- WORK ORDER
All lines with the word "firstReset" are to be found and copied from the listing.

- PROVIDED MATERIAL
/-- R114: alternating measurements with no timed operation between them return the successive run lengths of the line; a chain
the line lets complete skips no tick and counts none twice. A measurement that follows one of the other level and completes has a
run length of at least 1. -/
def Obligations.SuccessiveMeasurementsReturnRunLengths : Prop :=
  (∀ (ts as : List Nat) (l : Level) (s : State), s.run = 1 → as ≠ [] → List.Forall₂ (fun a t => a ≤ t ∧ t < 2048) as ts →
    (∀ a ∈ as.tail, 1 ≤ a) → s.follows s.now (alternating as l) →
    s.line (s.now + as.sum) ≠ (if as.length % 2 = 1 then l else 1 - l) →
    ∃ u, measureChain ts l s = some (as, u) ∧ u.now = s.now + as.sum) ∧
  (∀ (n n' : Nat) (l : Level) (s t u : State), n' < 2048 → exec (.meas n l) s = .next t → t.run = 1 →
    exec (.meas n' (1 - l)) t = .next u → u.run = 1 → 1 ≤ u.d.toNat)

/-- After R115: the per-tick form of MEAS comes, for every line, to the same D, `now`, error and all else as the one-step form, CNT too
when it completes; on a timeout the one-step form has left CNT alone and the per-tick form has counted in it.
All that is said of CNT is log entry 8 (DEDUCED). -/
def Obligations.MeasPerTickFormAgrees : Prop :=
  ∀ (n : Nat) (l : Level) (s : State), n < 2048 →
    ∃ t u, exec (.meas n l) s = .next t ∧ visits (measVisit n l) (n + 2 + Config.measSlack) (measStart s) = some u ∧
      u = { t with cnt := u.cnt } ∧
      (errorCount t.log = errorCount s.log → u = t) ∧
      (errorCount s.log < errorCount t.log → t.cnt = s.cnt ∧ u.cnt = BitVec.ofNat 12 (n + Config.measSlack))

/-- R152: PACK h decides the bit by an unsigned strict comparison and sets at most the one bit that IDX names. (An index of 40 or
more with a 1 to set is the case of `OnlyAnIndexOutsideTheFrameStops`.) -/
def Obligations.PackDecidesAndSetsOneBit : Prop :=
  ∀ (h : Nat) (s : State), h < 128 →
    encode (.pack h) = .micro (0x6000#16 ||| BitVec.ofNat 16 h) ∧ s.ticksOf (.pack h) = 0 ∧
    (s.d.toNat ≤ h → exec (.pack h) s = .next { s with pc := s.pc + 1 }) ∧
    (h < s.d.toNat → s.idx.toNat < 40 → ∃ t, exec (.pack h) s = .next t ∧ t = { s with frame := t.frame, pc := s.pc + 1 } ∧
      t.byte (s.idx.toNat / 8) = s.byte (s.idx.toNat / 8) ||| (1#8 <<< (7 - s.idx.toNat % 8)) ∧
      ∀ a, a ≠ s.idx.toNat / 8 → t.byte a = s.byte a)

/-- R8: sample index i is bit 39 − i of the frame number, so a 1 at index i sets that bit and keeps the other 39. -/
def Obligations.SampleIndexIsBitOfTheFrame : Prop :=
  ∀ (h : Nat) (s : State), s.idx.toNat < 40 → h < s.d.toNat →
    ∃ t, exec (.pack h) s = .next t ∧
      ∀ j < 40, t.frameBits.getLsbD (39 - j) = (s.frameBits.getLsbD (39 - j) || decide (j = s.idx.toNat))

/-- The model's choice (log entry 10), after R63: only PACK can be refused, and only where an index of 40 or more would be
presented to the FRAME space; no operation stops anywhere else. -/
def Obligations.OnlyAnIndexOutsideTheFrameStops : Prop :=
  (∀ (h : Nat) (s : State), 40 ≤ s.idx.toNat → h < s.d.toNat → exec (.pack h) s = .refused .frameIndex) ∧
  (∀ (i : Instr) (s : State), (∀ t, exec i s ≠ .next t) →
    ∃ h, i = .pack h ∧ 40 ≤ s.idx.toNat ∧ h < s.d.toNat)

/-- R127: LOOP a, c. -/
def Obligations.LoopCountsAndBranches : Prop :=
  ∀ (a : BitVec 4) (c : BitVec 6) (s : State),
    encode (.loop a c) = .micro (0x7000#16 ||| (c.setWidth 16 <<< 4) ||| a.setWidth 16) ∧ s.ticksOf (.loop a c) = 0 ∧
    ∃ t, exec (.loop a c) s = .next t ∧ t.idx.toNat = (s.idx.toNat + 1) % 64 ∧
      t = { s with idx := t.idx, pc := if t.idx ≠ c then a else s.pc + 1 }

/-- R160 and R161: EXTR writes the fields of the frame, as bits and as numbers, and changes nothing else. -/
def Obligations.ExtrExtractsTheFields : Prop :=
  encode .extr = .micro 0x8000 ∧
  ∀ s : State, s.ticksOf .extr = 0 ∧ ∃ t, exec .extr s = .next t ∧
    t = { s with th := t.th, tn := t.tn, tm := t.tm, pc := s.pc + 1 } ∧
    t.th = s.byte 0 ++ s.byte 1 ∧ t.th.toNat = (s.byte 0).toNat * 256 + (s.byte 1).toNat ∧
    t.tn.getLsbD 0 = (s.byte 2).getLsbD 7 ∧
    t.tm.toNat = ((s.byte 2) &&& 0x7F#8).toNat * 256 + (s.byte 3).toNat

/-- VRFY, after R181. That S holds the sum after a mismatch too is log entry 9 (DEDUCED: R181's pseudocode writes S before it
compares, against the words of R9 and R196 that the raising operation writes nothing else). -/
def Obligations.VrfyComparesTheChecksum : Prop :=
  encode .vrfy = .micro 0x9000 ∧
  ∀ s : State, s.ticksOf .vrfy = 0 ∧ ∃ t, exec .vrfy s = .next t ∧
    t.sum.toNat = ((s.byte 0).toNat + (s.byte 1).toNat + (s.byte 2).toNat + (s.byte 3).toNat) % 256 ∧
    (t.sum = s.byte 4 → t = { s with sum := t.sum, pc := s.pc + 1 }) ∧
    (t.sum ≠ s.byte 4 → t = { s with sum := t.sum, outcome := 2, run := 0, pc := 0,
                                     log := .ret s.now 2 :: .onError s.now 2 :: s.log })

/-- R164: CMT commits, sets OUTCOME to Ok and ends the read, all in one step; `done` = 1 with code 0 at that tick, and no
`on_error`; HUM and TEMP see the new values from the next tick. -/
def Obligations.CmtCommitsAndEndsTheRead : Prop :=
  encode .cmt = .micro 0xA000 ∧
  ∀ s : State, s.ticksOf .cmt = 0 ∧ ∃ t, exec .cmt s = .next t ∧
    t = { s with hum := s.th, tneg := s.tn, tmag := s.tm, outcome := 0, run := 0, pc := 0, log := .ret s.now 0 :: s.log } ∧
    t.done s.now = true ∧ t.doneCode s.now = 0 ∧ errorCount t.log = errorCount s.log ∧
    (s.run = 1 → decodeWord s.fetch = .ok .cmt →
      ∃ u, step s = .next u ∧ u.now = s.now + 1 ∧ u.run = 0 ∧ u.humResponse = s.th ∧ u.tempResponse = s.tn ++ s.tm)

/-- After R196 and R191: only MEAS and VRFY raise; at an error entry OUTCOME, RUN and PC are written, both events are put out at
its tick, and the retained registers, the pin, F, IDX, D, CNT, TH, TN and TM are as they were; so is S at a Timeout. That S holds
the sum after a ChecksumMismatch is log entry 9 (DEDUCED). -/
def Obligations.OnlyMeasAndVrfyRaiseAndTheReadingsStay : Prop :=
  ∀ (i : Instr) (s t : State), exec i s = .next t → errorCount s.log < errorCount t.log →
    ∃ k : Outcome,
      ((k = .timeout ∧ (∃ n l, i = .meas n l) ∧ t.sum = s.sum) ∨
       (k = .checksumMismatch ∧ i = .vrfy ∧ t.sum = s.checksum)) ∧
      t.outcome = k.code ∧ t.run = 0 ∧ t.pc = 0 ∧
      t.log = .ret t.now k.code :: .onError t.now k.code :: s.log ∧
      t.done t.now = true ∧ t.doneCode t.now = k.code ∧ t.errValid t.now = true ∧ t.errKind t.now = k.code ∧
      t.hum = s.hum ∧ t.tneg = s.tneg ∧ t.tmag = s.tmag ∧ t.dir = s.dir ∧ t.lvl = s.lvl ∧
      (∀ a, t.byte a = s.byte a) ∧ t.idx = s.idx ∧ t.d = s.d ∧ t.cnt = s.cnt ∧ t.th = s.th ∧ t.tn = s.tn ∧ t.tm = s.tm

/-- Error entry by itself, after R196: `raise K()` writes OUTCOME, RUN and PC, puts out both events, and writes nothing else, S and CNT
among it; a MEAS that times out is the passing of its samples' ticks and then that entry; a VRFY that fails is the write of S that
R181 puts before its comparison (log entry 9, DEDUCED) and then that entry. -/
def Obligations.ErrorEntryWritesThreeRegisters : Prop :=
  (∀ (s : State) (k : Outcome), s.raise k =
    { s with outcome := k.code, run := 0, pc := 0, log := .ret s.now k.code :: .onError s.now k.code :: s.log }) ∧
  (∀ (n : Nat) (l : Level) (s : State), (∀ j < n + 1 + Config.measSlack, s.line (s.now + j) = l) →
    exec (.meas n l) s = .next (State.raise { s with now := s.now + (n + 1 + Config.measSlack) } .timeout)) ∧
  (∀ s : State, ((s.byte 0).toNat + (s.byte 1).toNat + (s.byte 2).toNat + (s.byte 3).toNat) % 256 ≠ (s.byte 4).toNat →
    exec .vrfy s = .next (State.raise { s with sum := s.byte 0 + s.byte 1 + s.byte 2 + s.byte 3 } .checksumMismatch))

/-- R10: what each operation adds to `now`: nothing for the zero-time ones, the operand for DLY, and for MEAS the duration, which
is at most the timeout, or the timeout plus 1 (and MEAS_SLACK). -/
def Obligations.EveryOperationTakesItsTicks : Prop :=
  ∀ (i : Instr) (s t : State), exec i s = .next t →
    (∀ n, i = .dly n → t.now = s.now + n) ∧
    (∀ n l, i = .meas n l →
      (errorCount t.log = errorCount s.log ∧ t.now ≤ s.now + n + Config.measSlack ∧ (n < 2048 → t.now = s.now + t.d.toNat)) ∨
      (errorCount s.log < errorCount t.log ∧ t.now = s.now + (n + 1 + Config.measSlack))) ∧
    ((∀ n, i ≠ .dly n) → (∀ n l, i ≠ .meas n l) → t.now = s.now) ∧
    t.now = s.now + s.ticksOf i

/-- R39: an operation writes nothing outside its row of the table, and what it writes and answers is a function of what its row
reads (and of PC, `now` and the line). The microprogram and the inputs are written by none. -/
def Obligations.OperationsKeepToTheirReadAndWriteSets : Prop :=
  (∀ (i : Instr) (s t : State), exec i s = .next t →
    (∀ r, r ∉ writeSet s i → t.reg r = s.reg r) ∧ t.rom = s.rom ∧ t.inputs = s.inputs) ∧
  (∀ (i : Instr) (s₁ s₂ t₁ t₂ : State), exec i s₁ = .next t₁ → exec i s₂ = .next t₂ →
    s₁.now = s₂.now → s₁.inputs = s₂.inputs → s₁.log = s₂.log → (∀ r ∈ readSet s₁ i, s₁.reg r = s₂.reg r) →
    t₁.log = t₂.log ∧ t₁.now = t₂.now ∧
    ∀ r ∈ writeSet s₁ i, t₁.reg r = t₂.reg r ∨ (t₁.reg r = s₁.reg r ∧ t₂.reg r = s₂.reg r))

/-- The frame of memory (R64, R76): only CLRF and PACK store; PACK stores to the byte `frameAddr IDX` alone, and only for a 1
bit; every other byte reads as before. -/
def Obligations.OnlyClrfAndPackStore : Prop :=
  ∀ (i : Instr) (s t : State), exec i s = .next t →
    (i ≠ .clrf → (∀ h, i ≠ .pack h) → ∀ a, t.byte a = s.byte a) ∧
    (∀ h, i = .pack h → (∀ a, a ≠ frameAddr s.idx → t.byte a = s.byte a) ∧
      (s.d.toNat ≤ h → ∀ a, t.byte a = s.byte a)) ∧
    (∀ h, i = .pack h → ∀ a, t.byte a &&& s.byte a = s.byte a)

/-- R124: every way the program counter changes. -/
def Obligations.PcChangesOnlyAsListed : Prop :=
  ∀ (i : Instr) (s t : State), exec i s = .next t →
    (t.pc = s.pc + 1 ∧ i.isHost = false ∧ i ≠ .cmt ∧ (∀ a c, i ≠ .loop a c) ∧ errorCount t.log = errorCount s.log) ∨
    (∃ a c, i = .loop a c ∧ t.pc = if s.idx + 1 = c then s.pc + 1 else a) ∨
    (t.pc = 0 ∧ (i = .cmt ∨ errorCount s.log < errorCount t.log ∨ (i = .read ∧ s.run = 0 ∧ t.run = 1))) ∨
    (t.pc = s.pc ∧ i.isHost = true ∧ ¬ (i = .read ∧ s.run = 0))

/-- The 'only' half of R22, with the reset of R231: RUN rises only when a READ is accepted and falls only at CMT, at an error entry
or at a reset. -/
def Obligations.RunChangesOnlyAtReadCompletionOrReset : Prop :=
  ∀ s t : State, step s = .next t →
    (s.run = 0 → t.run = 1 → s.inputs.hcmdAt s.now = 1 ∧ s.inputs.rstAt s.now = false) ∧
    (s.run = 1 → t.run = 0 →
      decodeWord s.fetch = .ok .cmt ∨ errorCount s.log < errorCount t.log ∨
      ∃ i r, decodeWord s.fetch = .ok i ∧ s.inputs.firstReset s.now (s.ticksOf i) = some r)

/-- R22 (a reset, R231, apart): RUN becomes 1 exactly at the acceptance of a READ and 0 exactly at CMT or an error entry; RUN alone
decides whether a READ is accepted; `busy` shows RUN. -/
def Obligations.RunIsOneFromReadToCompletion : Prop :=
  (∀ s : State, s.run = 0 → s.inputs.rstAt s.now = false → s.inputs.rstAt (s.now + 1) = false →
    ∃ t, step s = .next t ∧ (t.run = 1 ↔ s.inputs.hcmdAt s.now = 1)) ∧
  (∀ (s t : State) (i : Instr), s.run = 1 → decodeWord s.fetch = .ok i → s.inputs.firstReset s.now (s.ticksOf i) = none →
    step s = .next t → (t.run = 0 ↔ i = .cmt ∨ errorCount s.log < errorCount t.log)) ∧
  (∀ s : State, ∃ t, exec .read s = .next t ∧ t.run = 1 ∧ (s.run = 0 → t = { s with run := 1, pc := 0 }) ∧ (s.run = 1 → t = s)) ∧
  (∀ s : State, s.busy = s.run)

/-- R165 (a reset, R231, apart): a step changes the retained registers only by executing CMT. -/
def Obligations.OnlyCmtWritesTheRetainedRegisters : Prop :=
  ∀ s t : State, step s = .next t → ¬ (t.hum = s.hum ∧ t.tneg = s.tneg ∧ t.tmag = s.tmag) →
    (s.run = 1 ∧ decodeWord s.fetch = .ok .cmt ∧ t.hum = s.th ∧ t.tneg = s.tn ∧ t.tmag = s.tm ∧ t.outcome = 0) ∨
    ((∃ r ∈ s.inputs.resets, s.now ≤ r ∧ t.now = r + 1) ∧ t.hum = 0 ∧ t.tneg = 0 ∧ t.tmag = 0)

/-- Tier 1: the invariant holds right after reset, whatever the environment presents (with its commands in rising order). -/
def Obligations.ResetMeetsTheInvariant : Prop :=
  ∀ e : Inputs, e.hcmds.Pairwise (fun c c' => c.1 < c'.1) → State.Inv { State.reset with inputs := e }

/-- The invariant of the hard-wired microprogram is kept by every step: canonical frame, PC = 0 while idle (R21), OUTCOME never 3
(R31), D at most 85 (R23), the pin and IDX as the address says (R144, R24), legal event codes (R86). -/
def Obligations.EveryStepKeepsTheInvariant : Prop :=
  ∀ s t : State, s.Inv → step s = .next t → t.Inv

/-- R93, R63: with the hard-wired microprogram no step is refused: no word is ever invalid and no index is outside the frame. -/
def Obligations.NoStepIsRefused : Prop :=
  ∀ s : State, s.Inv → ∃ t, step s = .next t

/-- Every state a run from reset reaches has the pin as an input with LVL = 1 while idle and from word 7 on, and no outcome or
event code 3 (R144, R31, R86), whatever the environment presents. -/
def Obligations.IdlePinIsReleasedInEveryRun : Prop :=
  ∀ (e : Inputs) (k : Nat), e.hcmds.Pairwise (fun c c' => c.1 < c'.1) →
    ∃ t, steps k { State.reset with inputs := e } = .next t ∧
      (t.run = 0 ∨ 7 ≤ t.pc.toNat → t.drive = none ∧ t.lvl = 1) ∧ t.outcome ≠ 3 ∧ ∀ ev ∈ t.log, ev.legal = true

/-- A step of a running block is `exec` of the word at PC, after the host commands of its ticks have been answered; a step of an
idle block is `exec` of the host command of the tick. -/
def Obligations.StepRunsTheDecodedOperation : Prop :=
  (∀ (s : State) (i : Instr), s.run = 1 → decodeWord s.fetch = .ok i → s.inputs.firstReset s.now (s.ticksOf i) = none →
    step s = mapNext State.afterOp (exec i (s.serve (s.ticksOf i)))) ∧
  (∀ (s : State) (i : Instr), s.run = 0 → decode (.host (s.inputs.hcmdAt s.now)) = .ok i → s.inputs.rstAt s.now = false →
    step s = mapNext State.afterIdle (exec i s))

/-- An operation placed with `withFetchWord` is the one the next step runs, and its own effect is not dropped. -/
def Obligations.APlacedWordRunsNext : Prop :=
  ∀ (s : State) (nbits w : Nat) (i : Instr), decodeTableWord nbits w = some i →
    (i.isHost = false →
      step (s.withFetchWord nbits w) =
        mapNext State.afterOp (exec i ((s.withFetchWord nbits w).serve ((s.withFetchWord nbits w).ticksOf i)))) ∧
    (i.isHost = true → step (s.withFetchWord nbits w) = mapNext State.afterIdle (exec i (s.withFetchWord nbits w)))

- RESPONSE BOX
      ∃ i r, decodeWord s.fetch = .ok i ∧ s.inputs.firstReset s.now (s.ticksOf i) = some r)
  (∀ (s t : State) (i : Instr), s.run = 1 → decodeWord s.fetch = .ok i → s.inputs.firstReset s.now (s.ticksOf i) = none →
  (∀ (s : State) (i : Instr), s.run = 1 → decodeWord s.fetch = .ok i → s.inputs.firstReset s.now (s.ticksOf i) = none →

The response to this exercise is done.